DESCRIPTION OF THE TASK:
Begin with the line in which "theorem writeMReg_frame (m" appears and end with the final line of the entries. Retype each one exactly and add nothing.

INFORMATION SHOWN:
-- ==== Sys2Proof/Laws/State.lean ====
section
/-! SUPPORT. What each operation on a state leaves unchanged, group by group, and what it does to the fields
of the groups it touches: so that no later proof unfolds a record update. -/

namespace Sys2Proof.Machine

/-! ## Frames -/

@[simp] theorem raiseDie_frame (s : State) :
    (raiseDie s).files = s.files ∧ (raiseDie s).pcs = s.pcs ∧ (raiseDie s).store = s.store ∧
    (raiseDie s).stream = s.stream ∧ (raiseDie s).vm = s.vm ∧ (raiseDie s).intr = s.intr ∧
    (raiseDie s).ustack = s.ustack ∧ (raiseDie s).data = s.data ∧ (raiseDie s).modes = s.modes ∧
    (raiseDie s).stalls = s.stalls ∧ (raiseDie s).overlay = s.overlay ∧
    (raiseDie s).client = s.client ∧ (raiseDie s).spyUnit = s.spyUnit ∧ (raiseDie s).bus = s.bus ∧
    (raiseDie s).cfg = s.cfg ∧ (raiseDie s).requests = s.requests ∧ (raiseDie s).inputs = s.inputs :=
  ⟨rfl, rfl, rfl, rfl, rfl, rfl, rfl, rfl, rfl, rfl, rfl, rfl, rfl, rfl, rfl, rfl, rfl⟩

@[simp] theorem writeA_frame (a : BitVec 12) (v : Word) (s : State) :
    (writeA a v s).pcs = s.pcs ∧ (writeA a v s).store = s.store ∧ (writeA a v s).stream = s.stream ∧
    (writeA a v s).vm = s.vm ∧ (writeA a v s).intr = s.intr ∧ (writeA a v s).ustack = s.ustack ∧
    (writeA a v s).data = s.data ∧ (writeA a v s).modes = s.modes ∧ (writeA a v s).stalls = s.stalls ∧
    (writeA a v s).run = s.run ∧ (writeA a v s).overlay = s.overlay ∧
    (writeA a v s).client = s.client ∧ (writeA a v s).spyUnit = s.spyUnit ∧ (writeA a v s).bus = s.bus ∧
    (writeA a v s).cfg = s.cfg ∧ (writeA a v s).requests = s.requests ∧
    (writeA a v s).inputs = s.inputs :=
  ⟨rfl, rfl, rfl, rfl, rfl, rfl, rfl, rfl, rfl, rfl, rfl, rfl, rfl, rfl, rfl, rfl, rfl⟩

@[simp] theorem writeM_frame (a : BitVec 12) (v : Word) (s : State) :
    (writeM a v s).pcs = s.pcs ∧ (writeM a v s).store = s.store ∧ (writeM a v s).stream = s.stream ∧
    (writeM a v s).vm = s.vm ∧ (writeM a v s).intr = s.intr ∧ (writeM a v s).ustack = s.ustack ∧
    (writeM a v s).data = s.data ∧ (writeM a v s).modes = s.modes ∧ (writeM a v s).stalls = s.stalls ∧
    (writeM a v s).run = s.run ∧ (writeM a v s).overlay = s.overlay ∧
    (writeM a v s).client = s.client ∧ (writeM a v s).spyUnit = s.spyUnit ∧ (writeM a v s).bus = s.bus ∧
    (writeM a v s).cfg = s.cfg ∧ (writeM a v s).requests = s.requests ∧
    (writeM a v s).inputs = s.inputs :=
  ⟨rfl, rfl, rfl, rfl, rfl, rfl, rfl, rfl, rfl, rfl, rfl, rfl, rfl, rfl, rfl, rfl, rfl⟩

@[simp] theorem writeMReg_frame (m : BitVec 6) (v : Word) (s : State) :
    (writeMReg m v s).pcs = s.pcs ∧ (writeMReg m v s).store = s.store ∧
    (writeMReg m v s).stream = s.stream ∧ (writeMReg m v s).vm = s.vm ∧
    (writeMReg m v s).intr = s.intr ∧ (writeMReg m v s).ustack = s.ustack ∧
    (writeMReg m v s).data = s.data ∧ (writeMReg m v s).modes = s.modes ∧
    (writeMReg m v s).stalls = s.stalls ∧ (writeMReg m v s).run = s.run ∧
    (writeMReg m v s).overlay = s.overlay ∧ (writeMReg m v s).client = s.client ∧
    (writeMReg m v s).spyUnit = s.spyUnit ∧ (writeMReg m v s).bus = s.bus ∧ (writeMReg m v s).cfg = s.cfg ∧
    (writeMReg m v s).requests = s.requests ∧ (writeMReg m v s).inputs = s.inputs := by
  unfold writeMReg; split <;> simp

SOLUTION BELOW:
@[simp] theorem writeMReg_frame (m : BitVec 6) (v : Word) (s : State) :
    (writeMReg m v s).pcs = s.pcs ∧ (writeMReg m v s).store = s.store ∧
    (writeMReg m v s).stream = s.stream ∧ (writeMReg m v s).vm = s.vm ∧
    (writeMReg m v s).intr = s.intr ∧ (writeMReg m v s).ustack = s.ustack ∧
    (writeMReg m v s).data = s.data ∧ (writeMReg m v s).modes = s.modes ∧
    (writeMReg m v s).stalls = s.stalls ∧ (writeMReg m v s).run = s.run ∧
    (writeMReg m v s).overlay = s.overlay ∧ (writeMReg m v s).client = s.client ∧
    (writeMReg m v s).spyUnit = s.spyUnit ∧ (writeMReg m v s).bus = s.bus ∧ (writeMReg m v s).cfg = s.cfg ∧
    (writeMReg m v s).requests = s.requests ∧ (writeMReg m v s).inputs = s.inputs := by
  unfold writeMReg; split <;> simp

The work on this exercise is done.